The data START
/-! `State.setRedLayer` changes `red` alone. -/

@[simp] theorem State.setRedLayer_regs (s : State) (layer : Nat) (l : RedLayer) : (s.setRedLayer layer l).regs = s.regs := rfl
@[simp] theorem State.setRedLayer_mem (s : State) (layer : Nat) (l : RedLayer) : (s.setRedLayer layer l).mem = s.mem := rfl
@[simp] theorem State.setRedLayer_ecc (s : State) (layer : Nat) (l : RedLayer) : (s.setRedLayer layer l).ecc = s.ecc := rfl
@[simp] theorem State.setRedLayer_net (s : State) (layer : Nat) (l : RedLayer) : (s.setRedLayer layer l).net = s.net := rfl
@[simp] theorem State.setRedLayer_cores (s : State) (layer : Nat) (l : RedLayer) : (s.setRedLayer layer l).cores = s.cores := rfl
@[simp] theorem State.setRedLayer_gmes (s : State) (layer : Nat) (l : RedLayer) : (s.setRedLayer layer l).gmes = s.gmes := rfl
@[simp] theorem State.setRedLayer_arbs (s : State) (layer : Nat) (l : RedLayer) : (s.setRedLayer layer l).arbs = s.arbs := rfl
@[simp] theorem State.setRedLayer_tus (s : State) (layer : Nat) (l : RedLayer) : (s.setRedLayer layer l).tus = s.tus := rfl
@[simp] theorem State.setRedLayer_ports (s : State) (layer : Nat) (l : RedLayer) : (s.setRedLayer layer l).ports = s.ports := rfl
@[simp] theorem State.setRedLayer_routes (s : State) (layer : Nat) (l : RedLayer) : (s.setRedLayer layer l).routes = s.routes := rfl
@[simp] theorem State.setRedLayer_disc (s : State) (layer : Nat) (l : RedLayer) : (s.setRedLayer layer l).disc = s.disc := rfl
@[simp] theorem State.setRedLayer_awaiting (s : State) (layer : Nat) (l : RedLayer) : (s.setRedLayer layer l).awaiting = s.awaiting := rfl
@[simp] theorem State.setRedLayer_patrol (s : State) (layer : Nat) (l : RedLayer) : (s.setRedLayer layer l).patrol = s.patrol := rfl
@[simp] theorem State.setRedLayer_heldTx (s : State) (layer : Nat) (l : RedLayer) : (s.setRedLayer layer l).heldTx = s.heldTx := rfl
@[simp] theorem State.setRedLayer_apps (s : State) (layer : Nat) (l : RedLayer) : (s.setRedLayer layer l).apps = s.apps := rfl
@[simp] theorem State.setRedLayer_groups (s : State) (layer : Nat) (l : RedLayer) : (s.setRedLayer layer l).groups = s.groups := rfl
@[simp] theorem State.setRedLayer_stqs (s : State) (layer : Nat) (l : RedLayer) : (s.setRedLayer layer l).stqs = s.stqs := rfl
@[simp] theorem State.setRedLayer_ues (s : State) (layer : Nat) (l : RedLayer) : (s.setRedLayer layer l).ues = s.ues := rfl
@[simp] theorem State.setRedLayer_streams (s : State) (layer : Nat) (l : RedLayer) : (s.setRedLayer layer l).streams = s.streams := rfl
@[simp] theorem State.setRedLayer_qps (s : State) (layer : Nat) (l : RedLayer) : (s.setRedLayer layer l).qps = s.qps := rfl
@[simp] theorem State.setRedLayer_eths (s : State) (layer : Nat) (l : RedLayer) : (s.setRedLayer layer l).eths = s.eths := rfl
@[simp] theorem State.setRedLayer_arrivals (s : State) (layer : Nat) (l : RedLayer) : (s.setRedLayer layer l).arrivals = s.arrivals := rfl
@[simp] theorem State.setRedLayer_auLog (s : State) (layer : Nat) (l : RedLayer) : (s.setRedLayer layer l).auLog = s.auLog := rfl
@[simp] theorem State.setRedLayer_bridge (s : State) (layer : Nat) (l : RedLayer) : (s.setRedLayer layer l).bridge = s.bridge := rfl
@[simp] theorem State.setRedLayer_rcv (s : State) (layer : Nat) (l : RedLayer) : (s.setRedLayer layer l).rcv = s.rcv := rfl
@[simp] theorem State.setRedLayer_dkr (s : State) (layer : Nat) (l : RedLayer) : (s.setRedLayer layer l).dkr = s.dkr := rfl
@[simp] theorem State.setRedLayer_sb (s : State) (layer : Nat) (l : RedLayer) : (s.setRedLayer layer l).sb = s.sb := rfl
@[simp] theorem State.setRedLayer_tap (s : State) (layer : Nat) (l : RedLayer) : (s.setRedLayer layer l).tap = s.tap := rfl
@[simp] theorem State.setRedLayer_pwr (s : State) (layer : Nat) (l : RedLayer) : (s.setRedLayer layer l).pwr = s.pwr := rfl
@[simp] theorem State.setRedLayer_pcie (s : State) (layer : Nat) (l : RedLayer) : (s.setRedLayer layer l).pcie = s.pcie := rfl
@[simp] theorem State.setRedLayer_provId (s : State) (layer : Nat) (l : RedLayer) : (s.setRedLayer layer l).provId = s.provId := rfl
@[simp] theorem State.setRedLayer_fwVer (s : State) (layer : Nat) (l : RedLayer) : (s.setRedLayer layer l).fwVer = s.fwVer := rfl
@[simp] theorem State.setRedLayer_log (s : State) (layer : Nat) (l : RedLayer) : (s.setRedLayer layer l).log = s.log := rfl
@[simp] theorem State.setRedLayer_job (s : State) (layer : Nat) (l : RedLayer) : (s.setRedLayer layer l).job = s.job := rfl
@[simp] theorem State.setRedLayer_fix (s : State) (layer : Nat) (l : RedLayer) : (s.setRedLayer layer l).fix = s.fix := rfl
@[simp] theorem State.setRedLayer_ck (s : State) (layer : Nat) (l : RedLayer) : (s.setRedLayer layer l).ck = s.ck := rfl
@[simp] theorem State.setRedLayer_kpr (s : State) (layer : Nat) (l : RedLayer) : (s.setRedLayer layer l).kpr = s.kpr := rfl
@[simp] theorem State.setRedLayer_sheets (s : State) (layer : Nat) (l : RedLayer) : (s.setRedLayer layer l).sheets = s.sheets := rfl
@[simp] theorem State.setRedLayer_scrubQ (s : State) (layer : Nat) (l : RedLayer) : (s.setRedLayer layer l).scrubQ = s.scrubQ := rfl
@[simp] theorem State.setRedLayer_gshift (s : State) (layer : Nat) (l : RedLayer) : (s.setRedLayer layer l).gshift = s.gshift := rfl
@[simp] theorem State.setRedLayer_out (s : State) (layer : Nat) (l : RedLayer) : (s.setRedLayer layer l).out = s.out := rfl
@[simp] theorem State.setRedLayer_free (s : State) (layer : Nat) (l : RedLayer) : (s.setRedLayer layer l).free = s.free := rfl
@[simp] theorem State.setRedLayer_pending (s : State) (layer : Nat) (l : RedLayer) : (s.setRedLayer layer l).pending = s.pending := rfl
@[simp] theorem State.setRedLayer_rd (s : State) (layer : Nat) (l : RedLayer) (unit : Nat) (fld : Field) :
    (s.setRedLayer layer l).rd unit fld = s.rd unit fld := rfl
@[simp] theorem State.setRedLayer_bytesAt (s : State) (layer : Nat) (l : RedLayer) (base cnt : Nat) :
    (s.setRedLayer layer l).bytesAt base cnt = s.bytesAt base cnt := rfl
@[simp] theorem State.setRedLayer_numAt (s : State) (layer : Nat) (l : RedLayer) (base cnt : Nat) :
    (s.setRedLayer layer l).numAt base cnt = s.numAt base cnt := rfl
The data END
§ **What is required**
Transcribe the lines above between the line holding "s.disc := rfl" and the line holding "s.heldTx := rfl", inclusive, exactly as they stand and with nothing added.

§ **Response to the exercise**
@[simp] theorem State.setRedLayer_disc (s : State) (layer : Nat) (l : RedLayer) : (s.setRedLayer layer l).disc = s.disc := rfl
@[simp] theorem State.setRedLayer_awaiting (s : State) (layer : Nat) (l : RedLayer) : (s.setRedLayer layer l).awaiting = s.awaiting := rfl
@[simp] theorem State.setRedLayer_patrol (s : State) (layer : Nat) (l : RedLayer) : (s.setRedLayer layer l).patrol = s.patrol := rfl
@[simp] theorem State.setRedLayer_heldTx (s : State) (layer : Nat) (l : RedLayer) : (s.setRedLayer layer l).heldTx = s.heldTx := rfl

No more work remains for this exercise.